◆ **Prompt**
Below this line is the material. Write out only its lines from the one containing "acknowledges it. -/" through the one containing "in DONE. -/", both kept, exactly.
━━━ Dataset records ━━━
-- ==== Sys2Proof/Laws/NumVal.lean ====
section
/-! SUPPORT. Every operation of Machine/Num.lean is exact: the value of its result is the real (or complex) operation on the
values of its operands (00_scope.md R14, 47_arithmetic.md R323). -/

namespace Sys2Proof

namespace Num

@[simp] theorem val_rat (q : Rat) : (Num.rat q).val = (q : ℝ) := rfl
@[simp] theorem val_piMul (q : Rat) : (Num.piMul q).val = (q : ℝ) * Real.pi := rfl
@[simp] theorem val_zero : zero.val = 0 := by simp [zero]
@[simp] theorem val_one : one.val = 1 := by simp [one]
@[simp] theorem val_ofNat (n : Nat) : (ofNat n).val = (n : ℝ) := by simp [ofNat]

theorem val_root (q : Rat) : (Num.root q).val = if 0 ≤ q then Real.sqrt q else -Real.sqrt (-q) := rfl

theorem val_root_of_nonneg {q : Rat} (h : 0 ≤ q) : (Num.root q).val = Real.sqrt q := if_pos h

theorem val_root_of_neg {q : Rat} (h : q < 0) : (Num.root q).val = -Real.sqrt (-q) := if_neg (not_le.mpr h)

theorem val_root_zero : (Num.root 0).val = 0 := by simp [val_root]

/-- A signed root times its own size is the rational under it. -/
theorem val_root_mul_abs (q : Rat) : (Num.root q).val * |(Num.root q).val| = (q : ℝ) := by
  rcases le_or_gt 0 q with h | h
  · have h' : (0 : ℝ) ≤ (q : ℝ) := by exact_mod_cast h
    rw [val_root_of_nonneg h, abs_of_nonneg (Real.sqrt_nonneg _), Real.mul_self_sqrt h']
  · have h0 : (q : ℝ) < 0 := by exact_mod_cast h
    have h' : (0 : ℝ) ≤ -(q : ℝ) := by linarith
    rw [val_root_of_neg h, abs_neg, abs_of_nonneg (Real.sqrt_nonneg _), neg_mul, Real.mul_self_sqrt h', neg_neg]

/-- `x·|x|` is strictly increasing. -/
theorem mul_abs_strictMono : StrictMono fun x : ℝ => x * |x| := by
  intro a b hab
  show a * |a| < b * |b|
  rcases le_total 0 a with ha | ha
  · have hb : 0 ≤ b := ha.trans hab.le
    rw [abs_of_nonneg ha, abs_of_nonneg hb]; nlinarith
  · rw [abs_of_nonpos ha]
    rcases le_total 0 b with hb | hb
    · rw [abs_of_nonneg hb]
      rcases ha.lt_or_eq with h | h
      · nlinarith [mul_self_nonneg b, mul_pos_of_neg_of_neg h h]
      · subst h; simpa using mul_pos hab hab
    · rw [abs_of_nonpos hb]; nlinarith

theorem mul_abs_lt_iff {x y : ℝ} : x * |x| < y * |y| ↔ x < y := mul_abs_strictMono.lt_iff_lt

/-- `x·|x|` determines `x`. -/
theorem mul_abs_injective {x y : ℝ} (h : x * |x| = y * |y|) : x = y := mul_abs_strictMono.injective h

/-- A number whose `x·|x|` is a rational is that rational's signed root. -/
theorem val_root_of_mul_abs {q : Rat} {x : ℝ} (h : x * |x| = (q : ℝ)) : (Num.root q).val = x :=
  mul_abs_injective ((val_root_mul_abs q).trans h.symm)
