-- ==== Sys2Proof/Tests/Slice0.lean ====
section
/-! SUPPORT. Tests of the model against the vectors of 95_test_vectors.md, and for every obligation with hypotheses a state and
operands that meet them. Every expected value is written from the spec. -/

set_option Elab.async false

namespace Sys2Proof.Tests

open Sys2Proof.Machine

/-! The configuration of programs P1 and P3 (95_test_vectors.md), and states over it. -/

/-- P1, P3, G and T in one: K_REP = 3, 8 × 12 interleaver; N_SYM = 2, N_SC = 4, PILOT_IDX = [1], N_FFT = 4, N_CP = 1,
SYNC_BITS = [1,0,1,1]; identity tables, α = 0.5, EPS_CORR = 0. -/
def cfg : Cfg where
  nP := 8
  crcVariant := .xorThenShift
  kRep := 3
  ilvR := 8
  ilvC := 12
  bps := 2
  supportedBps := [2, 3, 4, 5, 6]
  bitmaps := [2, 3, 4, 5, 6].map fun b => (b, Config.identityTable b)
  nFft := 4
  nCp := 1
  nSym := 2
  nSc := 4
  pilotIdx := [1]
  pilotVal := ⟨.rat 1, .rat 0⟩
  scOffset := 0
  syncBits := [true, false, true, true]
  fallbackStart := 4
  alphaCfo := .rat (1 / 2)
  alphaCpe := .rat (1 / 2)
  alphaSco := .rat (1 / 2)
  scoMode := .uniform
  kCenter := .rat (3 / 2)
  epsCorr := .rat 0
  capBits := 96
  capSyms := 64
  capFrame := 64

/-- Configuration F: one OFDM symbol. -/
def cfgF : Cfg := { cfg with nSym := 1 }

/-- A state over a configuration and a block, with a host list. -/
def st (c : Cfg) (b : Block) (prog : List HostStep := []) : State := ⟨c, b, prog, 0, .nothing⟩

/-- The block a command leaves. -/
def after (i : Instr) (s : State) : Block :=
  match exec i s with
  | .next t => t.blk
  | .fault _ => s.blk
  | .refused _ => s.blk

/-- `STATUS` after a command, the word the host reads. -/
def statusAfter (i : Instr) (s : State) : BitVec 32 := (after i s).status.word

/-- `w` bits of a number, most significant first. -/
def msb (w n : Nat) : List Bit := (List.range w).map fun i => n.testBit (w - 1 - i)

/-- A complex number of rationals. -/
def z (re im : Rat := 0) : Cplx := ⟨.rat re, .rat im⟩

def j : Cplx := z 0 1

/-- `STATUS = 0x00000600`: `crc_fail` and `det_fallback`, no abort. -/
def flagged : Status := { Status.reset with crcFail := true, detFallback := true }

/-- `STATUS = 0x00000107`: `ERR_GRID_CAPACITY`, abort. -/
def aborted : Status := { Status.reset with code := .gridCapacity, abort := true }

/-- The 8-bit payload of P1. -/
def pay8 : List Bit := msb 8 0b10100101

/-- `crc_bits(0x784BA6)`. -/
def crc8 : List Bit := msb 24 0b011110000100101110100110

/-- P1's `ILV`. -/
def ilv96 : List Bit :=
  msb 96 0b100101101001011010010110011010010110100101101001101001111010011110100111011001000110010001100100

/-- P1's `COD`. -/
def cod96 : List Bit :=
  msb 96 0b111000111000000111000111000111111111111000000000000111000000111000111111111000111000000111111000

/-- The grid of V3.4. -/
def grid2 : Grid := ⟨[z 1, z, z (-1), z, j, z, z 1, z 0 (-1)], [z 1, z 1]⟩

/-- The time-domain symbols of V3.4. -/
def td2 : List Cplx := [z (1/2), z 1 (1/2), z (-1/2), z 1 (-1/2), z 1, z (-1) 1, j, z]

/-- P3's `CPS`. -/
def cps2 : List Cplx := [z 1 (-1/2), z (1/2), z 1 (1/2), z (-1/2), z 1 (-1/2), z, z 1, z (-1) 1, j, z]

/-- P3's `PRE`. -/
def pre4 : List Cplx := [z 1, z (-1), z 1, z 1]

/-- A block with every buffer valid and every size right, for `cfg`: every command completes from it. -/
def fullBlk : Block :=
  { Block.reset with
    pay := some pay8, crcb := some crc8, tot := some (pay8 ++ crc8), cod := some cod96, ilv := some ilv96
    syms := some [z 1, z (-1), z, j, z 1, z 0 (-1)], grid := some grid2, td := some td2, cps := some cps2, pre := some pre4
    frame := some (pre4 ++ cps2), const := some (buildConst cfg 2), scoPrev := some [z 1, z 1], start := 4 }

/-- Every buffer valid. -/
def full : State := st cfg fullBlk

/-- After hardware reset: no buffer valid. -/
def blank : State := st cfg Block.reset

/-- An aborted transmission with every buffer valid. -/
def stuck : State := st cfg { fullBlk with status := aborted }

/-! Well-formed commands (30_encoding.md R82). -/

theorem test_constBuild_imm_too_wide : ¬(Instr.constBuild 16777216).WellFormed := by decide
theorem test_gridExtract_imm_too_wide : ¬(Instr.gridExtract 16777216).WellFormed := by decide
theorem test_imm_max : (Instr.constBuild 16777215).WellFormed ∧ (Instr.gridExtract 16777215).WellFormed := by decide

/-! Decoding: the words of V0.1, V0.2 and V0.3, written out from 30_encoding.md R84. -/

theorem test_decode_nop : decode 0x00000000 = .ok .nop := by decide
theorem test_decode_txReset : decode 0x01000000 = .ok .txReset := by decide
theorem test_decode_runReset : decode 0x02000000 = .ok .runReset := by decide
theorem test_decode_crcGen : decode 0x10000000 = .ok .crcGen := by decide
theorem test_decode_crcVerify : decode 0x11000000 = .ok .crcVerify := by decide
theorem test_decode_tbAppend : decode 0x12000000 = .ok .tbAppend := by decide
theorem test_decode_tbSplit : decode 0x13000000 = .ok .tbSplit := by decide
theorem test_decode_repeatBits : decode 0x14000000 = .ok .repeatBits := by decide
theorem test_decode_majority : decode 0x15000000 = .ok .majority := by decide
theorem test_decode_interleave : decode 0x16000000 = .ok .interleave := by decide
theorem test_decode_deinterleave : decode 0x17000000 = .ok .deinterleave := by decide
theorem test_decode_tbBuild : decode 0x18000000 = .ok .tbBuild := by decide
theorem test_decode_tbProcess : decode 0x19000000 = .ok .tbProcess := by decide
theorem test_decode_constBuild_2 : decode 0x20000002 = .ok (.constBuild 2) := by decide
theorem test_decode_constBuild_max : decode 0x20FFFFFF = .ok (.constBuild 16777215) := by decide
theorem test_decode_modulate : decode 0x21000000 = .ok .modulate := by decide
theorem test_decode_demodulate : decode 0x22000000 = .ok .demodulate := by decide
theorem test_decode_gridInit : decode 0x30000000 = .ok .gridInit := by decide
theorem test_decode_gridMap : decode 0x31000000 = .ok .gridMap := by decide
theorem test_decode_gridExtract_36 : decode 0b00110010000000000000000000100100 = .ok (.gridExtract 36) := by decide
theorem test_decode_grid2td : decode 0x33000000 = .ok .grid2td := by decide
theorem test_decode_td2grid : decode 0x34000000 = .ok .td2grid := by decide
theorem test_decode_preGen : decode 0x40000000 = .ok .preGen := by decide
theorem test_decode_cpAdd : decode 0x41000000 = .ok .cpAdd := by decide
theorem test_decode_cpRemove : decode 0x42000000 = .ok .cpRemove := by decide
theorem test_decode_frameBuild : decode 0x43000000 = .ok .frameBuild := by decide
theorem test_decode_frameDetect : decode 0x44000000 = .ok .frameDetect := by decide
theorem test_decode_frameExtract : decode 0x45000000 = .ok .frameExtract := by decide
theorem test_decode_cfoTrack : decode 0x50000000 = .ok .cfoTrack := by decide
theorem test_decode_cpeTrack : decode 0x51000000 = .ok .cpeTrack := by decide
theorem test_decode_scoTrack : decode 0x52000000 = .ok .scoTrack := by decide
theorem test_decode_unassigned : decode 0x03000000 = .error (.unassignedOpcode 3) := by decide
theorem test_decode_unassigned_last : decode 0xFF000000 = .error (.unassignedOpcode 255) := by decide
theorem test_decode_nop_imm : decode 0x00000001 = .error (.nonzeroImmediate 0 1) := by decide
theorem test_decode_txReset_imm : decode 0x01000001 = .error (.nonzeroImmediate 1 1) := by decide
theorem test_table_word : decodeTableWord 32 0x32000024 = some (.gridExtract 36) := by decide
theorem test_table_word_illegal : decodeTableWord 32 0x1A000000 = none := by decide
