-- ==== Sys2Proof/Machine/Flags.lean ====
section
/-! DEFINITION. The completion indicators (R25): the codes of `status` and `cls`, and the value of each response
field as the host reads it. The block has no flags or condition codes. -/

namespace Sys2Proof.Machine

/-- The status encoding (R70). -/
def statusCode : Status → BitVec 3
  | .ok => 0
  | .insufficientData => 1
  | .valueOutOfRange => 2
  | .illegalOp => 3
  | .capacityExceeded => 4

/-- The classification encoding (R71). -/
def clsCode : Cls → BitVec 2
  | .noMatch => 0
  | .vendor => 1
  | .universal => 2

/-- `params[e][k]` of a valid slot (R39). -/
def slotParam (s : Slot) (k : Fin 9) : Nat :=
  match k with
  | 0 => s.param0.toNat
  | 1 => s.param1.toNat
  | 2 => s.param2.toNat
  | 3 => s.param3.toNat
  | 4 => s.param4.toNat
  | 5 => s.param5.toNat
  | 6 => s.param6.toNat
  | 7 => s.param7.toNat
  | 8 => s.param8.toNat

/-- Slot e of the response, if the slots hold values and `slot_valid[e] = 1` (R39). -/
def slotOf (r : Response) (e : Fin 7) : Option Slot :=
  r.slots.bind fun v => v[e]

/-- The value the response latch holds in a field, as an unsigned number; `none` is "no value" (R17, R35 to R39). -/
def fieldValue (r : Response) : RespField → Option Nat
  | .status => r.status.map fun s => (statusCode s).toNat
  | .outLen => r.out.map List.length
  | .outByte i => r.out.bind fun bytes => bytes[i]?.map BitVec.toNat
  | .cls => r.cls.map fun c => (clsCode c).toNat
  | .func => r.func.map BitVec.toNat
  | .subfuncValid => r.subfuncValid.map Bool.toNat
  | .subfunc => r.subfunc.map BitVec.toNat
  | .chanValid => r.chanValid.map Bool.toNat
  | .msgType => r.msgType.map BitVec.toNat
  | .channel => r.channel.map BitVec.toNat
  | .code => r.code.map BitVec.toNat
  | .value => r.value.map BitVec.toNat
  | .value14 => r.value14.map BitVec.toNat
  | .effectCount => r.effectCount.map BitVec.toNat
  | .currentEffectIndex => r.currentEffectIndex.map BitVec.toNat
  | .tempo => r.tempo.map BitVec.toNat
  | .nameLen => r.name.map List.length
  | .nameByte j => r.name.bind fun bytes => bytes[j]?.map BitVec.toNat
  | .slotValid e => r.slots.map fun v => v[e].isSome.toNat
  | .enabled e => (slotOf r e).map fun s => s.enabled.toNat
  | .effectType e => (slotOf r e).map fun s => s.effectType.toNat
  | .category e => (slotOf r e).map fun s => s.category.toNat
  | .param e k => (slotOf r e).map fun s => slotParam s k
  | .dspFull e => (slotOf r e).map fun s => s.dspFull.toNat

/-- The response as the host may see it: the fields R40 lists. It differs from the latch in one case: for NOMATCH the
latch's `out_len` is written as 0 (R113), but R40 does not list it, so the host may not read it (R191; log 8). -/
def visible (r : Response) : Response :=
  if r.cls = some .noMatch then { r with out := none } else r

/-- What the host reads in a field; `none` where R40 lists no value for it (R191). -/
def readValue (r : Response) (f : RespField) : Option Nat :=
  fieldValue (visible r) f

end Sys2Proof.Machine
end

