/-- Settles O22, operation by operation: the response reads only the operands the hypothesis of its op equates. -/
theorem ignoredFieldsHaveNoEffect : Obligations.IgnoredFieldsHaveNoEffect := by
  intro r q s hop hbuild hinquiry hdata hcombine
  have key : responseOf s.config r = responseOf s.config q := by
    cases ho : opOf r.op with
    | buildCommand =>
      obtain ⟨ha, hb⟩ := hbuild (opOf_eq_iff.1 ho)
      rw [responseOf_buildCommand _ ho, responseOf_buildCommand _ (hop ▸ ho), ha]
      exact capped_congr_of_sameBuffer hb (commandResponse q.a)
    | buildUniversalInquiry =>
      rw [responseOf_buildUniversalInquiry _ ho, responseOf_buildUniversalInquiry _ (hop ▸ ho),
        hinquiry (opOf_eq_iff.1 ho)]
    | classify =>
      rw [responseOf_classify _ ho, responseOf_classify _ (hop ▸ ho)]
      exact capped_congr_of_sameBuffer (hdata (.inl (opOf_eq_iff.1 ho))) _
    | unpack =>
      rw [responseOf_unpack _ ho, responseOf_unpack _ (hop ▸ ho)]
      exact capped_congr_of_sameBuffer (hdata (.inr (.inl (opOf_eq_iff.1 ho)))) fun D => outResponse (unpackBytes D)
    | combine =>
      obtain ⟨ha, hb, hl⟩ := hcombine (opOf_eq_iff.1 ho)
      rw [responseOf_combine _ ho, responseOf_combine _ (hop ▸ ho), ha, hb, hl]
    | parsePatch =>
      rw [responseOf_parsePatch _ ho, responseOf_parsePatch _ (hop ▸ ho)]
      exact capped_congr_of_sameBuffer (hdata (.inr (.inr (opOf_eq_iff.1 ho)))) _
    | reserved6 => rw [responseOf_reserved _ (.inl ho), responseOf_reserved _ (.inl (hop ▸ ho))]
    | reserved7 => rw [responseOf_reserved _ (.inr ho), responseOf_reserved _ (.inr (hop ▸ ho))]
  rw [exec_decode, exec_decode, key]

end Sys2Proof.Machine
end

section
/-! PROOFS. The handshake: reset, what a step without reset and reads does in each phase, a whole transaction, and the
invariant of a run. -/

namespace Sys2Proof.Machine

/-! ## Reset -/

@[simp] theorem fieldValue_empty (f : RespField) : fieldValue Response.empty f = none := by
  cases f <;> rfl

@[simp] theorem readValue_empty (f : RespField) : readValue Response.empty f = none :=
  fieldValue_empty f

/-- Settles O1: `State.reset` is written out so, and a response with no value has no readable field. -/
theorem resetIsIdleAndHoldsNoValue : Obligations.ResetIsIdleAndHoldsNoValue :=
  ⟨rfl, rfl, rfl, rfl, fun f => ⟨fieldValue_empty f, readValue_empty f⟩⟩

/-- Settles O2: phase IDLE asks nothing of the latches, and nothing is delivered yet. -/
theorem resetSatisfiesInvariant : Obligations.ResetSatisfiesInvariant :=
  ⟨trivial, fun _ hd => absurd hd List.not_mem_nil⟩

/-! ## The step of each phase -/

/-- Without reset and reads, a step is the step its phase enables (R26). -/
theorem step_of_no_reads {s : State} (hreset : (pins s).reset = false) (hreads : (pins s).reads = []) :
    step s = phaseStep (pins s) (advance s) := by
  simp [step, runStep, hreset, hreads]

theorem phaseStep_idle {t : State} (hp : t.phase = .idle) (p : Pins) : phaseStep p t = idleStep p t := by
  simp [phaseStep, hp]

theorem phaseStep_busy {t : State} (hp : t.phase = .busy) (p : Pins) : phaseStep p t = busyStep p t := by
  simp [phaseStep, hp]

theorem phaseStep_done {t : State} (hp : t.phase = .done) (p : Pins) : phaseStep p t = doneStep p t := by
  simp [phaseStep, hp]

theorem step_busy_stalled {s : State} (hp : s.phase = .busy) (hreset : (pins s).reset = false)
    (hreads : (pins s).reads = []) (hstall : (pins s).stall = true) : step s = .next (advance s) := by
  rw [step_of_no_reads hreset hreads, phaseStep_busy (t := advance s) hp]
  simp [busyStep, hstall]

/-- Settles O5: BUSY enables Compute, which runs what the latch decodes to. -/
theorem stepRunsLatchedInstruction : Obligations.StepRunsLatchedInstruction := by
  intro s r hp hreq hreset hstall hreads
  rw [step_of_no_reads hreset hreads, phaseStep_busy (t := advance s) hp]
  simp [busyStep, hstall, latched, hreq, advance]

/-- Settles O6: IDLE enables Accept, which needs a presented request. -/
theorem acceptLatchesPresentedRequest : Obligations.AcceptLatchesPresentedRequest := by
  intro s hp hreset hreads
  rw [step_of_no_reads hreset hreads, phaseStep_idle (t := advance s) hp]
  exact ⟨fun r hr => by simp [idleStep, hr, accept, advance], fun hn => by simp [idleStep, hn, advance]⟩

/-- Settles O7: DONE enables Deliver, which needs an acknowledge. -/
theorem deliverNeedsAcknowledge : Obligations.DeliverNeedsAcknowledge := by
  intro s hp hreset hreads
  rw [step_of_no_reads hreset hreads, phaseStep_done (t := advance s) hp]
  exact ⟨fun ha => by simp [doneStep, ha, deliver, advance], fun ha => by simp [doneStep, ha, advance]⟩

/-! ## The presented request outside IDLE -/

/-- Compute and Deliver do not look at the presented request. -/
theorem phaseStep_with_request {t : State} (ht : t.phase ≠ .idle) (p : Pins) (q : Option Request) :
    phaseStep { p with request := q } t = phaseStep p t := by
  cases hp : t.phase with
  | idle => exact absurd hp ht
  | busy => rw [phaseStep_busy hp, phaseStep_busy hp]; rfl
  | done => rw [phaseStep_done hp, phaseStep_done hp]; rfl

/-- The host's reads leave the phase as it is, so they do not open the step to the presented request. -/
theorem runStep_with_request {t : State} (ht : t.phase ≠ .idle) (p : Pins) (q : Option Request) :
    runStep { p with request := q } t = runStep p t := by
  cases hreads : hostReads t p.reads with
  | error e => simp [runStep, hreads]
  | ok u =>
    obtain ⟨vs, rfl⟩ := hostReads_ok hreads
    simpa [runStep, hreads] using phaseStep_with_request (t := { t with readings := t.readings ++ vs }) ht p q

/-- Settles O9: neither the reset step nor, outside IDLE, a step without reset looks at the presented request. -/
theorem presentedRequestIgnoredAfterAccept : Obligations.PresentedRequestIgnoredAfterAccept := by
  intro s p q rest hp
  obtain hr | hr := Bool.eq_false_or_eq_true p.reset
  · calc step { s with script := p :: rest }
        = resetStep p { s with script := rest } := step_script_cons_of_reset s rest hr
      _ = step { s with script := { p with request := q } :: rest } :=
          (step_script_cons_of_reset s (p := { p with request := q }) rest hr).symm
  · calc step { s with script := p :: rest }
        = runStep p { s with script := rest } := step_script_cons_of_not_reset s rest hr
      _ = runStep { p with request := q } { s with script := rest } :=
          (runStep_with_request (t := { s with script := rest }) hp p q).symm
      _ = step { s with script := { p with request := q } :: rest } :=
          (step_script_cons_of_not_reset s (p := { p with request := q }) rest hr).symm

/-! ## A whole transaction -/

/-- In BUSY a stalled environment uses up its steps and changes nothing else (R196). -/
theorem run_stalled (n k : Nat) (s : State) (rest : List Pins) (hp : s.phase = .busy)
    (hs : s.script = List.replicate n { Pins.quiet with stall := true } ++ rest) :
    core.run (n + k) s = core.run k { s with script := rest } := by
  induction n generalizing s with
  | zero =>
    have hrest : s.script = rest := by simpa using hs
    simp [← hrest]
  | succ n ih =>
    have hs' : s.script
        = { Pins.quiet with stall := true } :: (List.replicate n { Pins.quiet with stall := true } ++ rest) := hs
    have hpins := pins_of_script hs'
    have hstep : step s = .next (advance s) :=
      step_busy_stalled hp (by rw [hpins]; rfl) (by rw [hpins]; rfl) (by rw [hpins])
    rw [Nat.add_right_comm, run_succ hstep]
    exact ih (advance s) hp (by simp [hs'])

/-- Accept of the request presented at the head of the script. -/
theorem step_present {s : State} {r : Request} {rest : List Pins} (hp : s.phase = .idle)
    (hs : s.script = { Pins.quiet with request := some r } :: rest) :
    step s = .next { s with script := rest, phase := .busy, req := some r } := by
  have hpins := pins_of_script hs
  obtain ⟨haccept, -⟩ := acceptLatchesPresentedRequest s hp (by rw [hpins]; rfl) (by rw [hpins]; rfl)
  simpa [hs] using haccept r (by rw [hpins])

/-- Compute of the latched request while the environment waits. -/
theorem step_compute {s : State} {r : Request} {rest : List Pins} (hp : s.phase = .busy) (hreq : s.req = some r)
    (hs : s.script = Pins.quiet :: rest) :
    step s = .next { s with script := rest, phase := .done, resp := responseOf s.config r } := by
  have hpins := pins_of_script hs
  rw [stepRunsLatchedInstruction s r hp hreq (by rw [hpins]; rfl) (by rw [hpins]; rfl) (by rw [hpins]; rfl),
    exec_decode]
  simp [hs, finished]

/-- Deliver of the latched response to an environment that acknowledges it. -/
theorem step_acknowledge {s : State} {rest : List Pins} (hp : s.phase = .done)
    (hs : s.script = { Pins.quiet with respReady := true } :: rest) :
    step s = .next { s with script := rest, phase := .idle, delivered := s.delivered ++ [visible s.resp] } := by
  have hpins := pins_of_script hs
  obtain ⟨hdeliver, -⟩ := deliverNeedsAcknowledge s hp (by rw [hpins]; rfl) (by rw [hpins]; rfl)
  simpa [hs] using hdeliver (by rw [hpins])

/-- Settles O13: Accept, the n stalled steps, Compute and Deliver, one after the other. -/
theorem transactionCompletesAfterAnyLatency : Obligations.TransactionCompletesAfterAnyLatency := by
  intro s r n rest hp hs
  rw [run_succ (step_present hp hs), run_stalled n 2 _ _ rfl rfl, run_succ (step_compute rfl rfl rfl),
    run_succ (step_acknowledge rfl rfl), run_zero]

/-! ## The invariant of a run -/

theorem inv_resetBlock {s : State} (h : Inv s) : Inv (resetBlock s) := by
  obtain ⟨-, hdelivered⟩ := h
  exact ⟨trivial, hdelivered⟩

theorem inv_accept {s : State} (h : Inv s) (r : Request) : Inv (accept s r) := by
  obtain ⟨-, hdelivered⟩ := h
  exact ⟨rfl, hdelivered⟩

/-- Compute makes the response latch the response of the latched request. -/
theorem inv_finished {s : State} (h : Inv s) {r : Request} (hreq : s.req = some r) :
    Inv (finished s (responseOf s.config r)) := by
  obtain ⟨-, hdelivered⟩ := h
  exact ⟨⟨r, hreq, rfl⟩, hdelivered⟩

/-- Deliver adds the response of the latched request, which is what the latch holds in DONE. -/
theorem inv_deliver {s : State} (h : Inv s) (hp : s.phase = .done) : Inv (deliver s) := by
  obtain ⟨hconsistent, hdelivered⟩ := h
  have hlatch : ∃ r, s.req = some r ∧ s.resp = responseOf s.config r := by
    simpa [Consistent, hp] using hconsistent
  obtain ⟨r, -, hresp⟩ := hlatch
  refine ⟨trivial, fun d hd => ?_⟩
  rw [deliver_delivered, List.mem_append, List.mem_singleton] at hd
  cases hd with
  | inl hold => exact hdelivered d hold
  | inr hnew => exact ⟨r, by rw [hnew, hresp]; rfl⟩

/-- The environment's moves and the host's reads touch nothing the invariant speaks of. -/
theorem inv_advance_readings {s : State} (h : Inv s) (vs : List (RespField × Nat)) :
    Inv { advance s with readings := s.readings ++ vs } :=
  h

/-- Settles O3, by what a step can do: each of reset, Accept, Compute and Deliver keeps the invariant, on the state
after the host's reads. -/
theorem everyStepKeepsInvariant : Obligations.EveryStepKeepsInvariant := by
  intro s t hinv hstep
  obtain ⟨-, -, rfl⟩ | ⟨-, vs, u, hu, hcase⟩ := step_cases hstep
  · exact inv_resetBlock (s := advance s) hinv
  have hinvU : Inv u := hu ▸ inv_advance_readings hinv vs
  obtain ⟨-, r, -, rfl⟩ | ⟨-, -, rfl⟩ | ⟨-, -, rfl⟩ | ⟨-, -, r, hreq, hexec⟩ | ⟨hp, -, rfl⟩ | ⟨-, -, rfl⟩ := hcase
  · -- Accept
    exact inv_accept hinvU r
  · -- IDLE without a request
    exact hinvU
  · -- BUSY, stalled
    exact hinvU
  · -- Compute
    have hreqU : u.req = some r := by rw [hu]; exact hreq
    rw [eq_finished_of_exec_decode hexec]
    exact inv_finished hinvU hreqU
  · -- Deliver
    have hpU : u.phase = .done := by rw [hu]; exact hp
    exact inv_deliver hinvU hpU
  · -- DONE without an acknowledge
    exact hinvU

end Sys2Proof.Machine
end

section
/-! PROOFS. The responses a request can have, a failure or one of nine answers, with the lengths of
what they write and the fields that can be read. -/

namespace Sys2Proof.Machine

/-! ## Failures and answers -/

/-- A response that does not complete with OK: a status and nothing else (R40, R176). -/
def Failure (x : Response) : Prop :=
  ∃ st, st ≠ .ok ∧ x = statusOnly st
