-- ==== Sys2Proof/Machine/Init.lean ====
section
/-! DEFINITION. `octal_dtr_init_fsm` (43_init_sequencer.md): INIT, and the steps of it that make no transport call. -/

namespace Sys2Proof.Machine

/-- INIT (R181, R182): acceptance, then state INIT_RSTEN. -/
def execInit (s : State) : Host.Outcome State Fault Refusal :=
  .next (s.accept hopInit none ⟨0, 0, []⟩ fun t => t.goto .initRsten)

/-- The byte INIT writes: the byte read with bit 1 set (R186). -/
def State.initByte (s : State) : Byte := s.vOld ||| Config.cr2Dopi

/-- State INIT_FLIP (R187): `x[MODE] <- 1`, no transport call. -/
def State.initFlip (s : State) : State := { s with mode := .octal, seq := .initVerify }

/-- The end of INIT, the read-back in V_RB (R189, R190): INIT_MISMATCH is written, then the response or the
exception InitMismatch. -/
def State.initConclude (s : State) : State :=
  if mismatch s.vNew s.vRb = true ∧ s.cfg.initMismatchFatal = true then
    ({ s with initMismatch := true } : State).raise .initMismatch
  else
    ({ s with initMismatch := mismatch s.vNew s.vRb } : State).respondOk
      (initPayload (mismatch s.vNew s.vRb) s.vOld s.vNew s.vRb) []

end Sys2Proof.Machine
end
━━━
◆ **Expected output**
/-- Deliver of the latched response to an environment that acknowledges it. -/
theorem step_acknowledge {s : State} {rest : List Pins} (hp : s.phase = .done)
    (hs : s.script = { Pins.quiet with respReady := true } :: rest) :
    step s = .next { s with script := rest, phase := .idle, delivered := s.delivered ++ [visible s.resp] } := by
  have hpins := pins_of_script hs
  obtain ⟨hdeliver, -⟩ := deliverNeedsAcknowledge s hp (by rw [hpins]; rfl) (by rw [hpins]; rfl)
  simpa [hs] using hdeliver (by rw [hpins])

/-- Settles O13: Accept, the n stalled steps, Compute and Deliver, one after the other. -/
theorem transactionCompletesAfterAnyLatency : Obligations.TransactionCompletesAfterAnyLatency := by
  intro s r n rest hp hs
  rw [run_succ (step_present hp hs), run_stalled n 2 _ _ rfl rfl, run_succ (step_compute rfl rfl rfl),
    run_succ (step_acknowledge rfl rfl), run_zero]

/-! ## The invariant of a run -/

theorem inv_resetBlock {s : State} (h : Inv s) : Inv (resetBlock s) := by
  obtain ⟨-, hdelivered⟩ := h
  exact ⟨trivial, hdelivered⟩

theorem inv_accept {s : State} (h : Inv s) (r : Request) : Inv (accept s r) := by
  obtain ⟨-, hdelivered⟩ := h
  exact ⟨rfl, hdelivered⟩

/-- Compute makes the response latch the response of the latched request. -/
theorem inv_finished {s : State} (h : Inv s) {r : Request} (hreq : s.req = some r) :
    Inv (finished s (responseOf s.config r)) := by
  obtain ⟨-, hdelivered⟩ := h
  exact ⟨⟨r, hreq, rfl⟩, hdelivered⟩

/-- Deliver adds the response of the latched request, which is what the latch holds in DONE. -/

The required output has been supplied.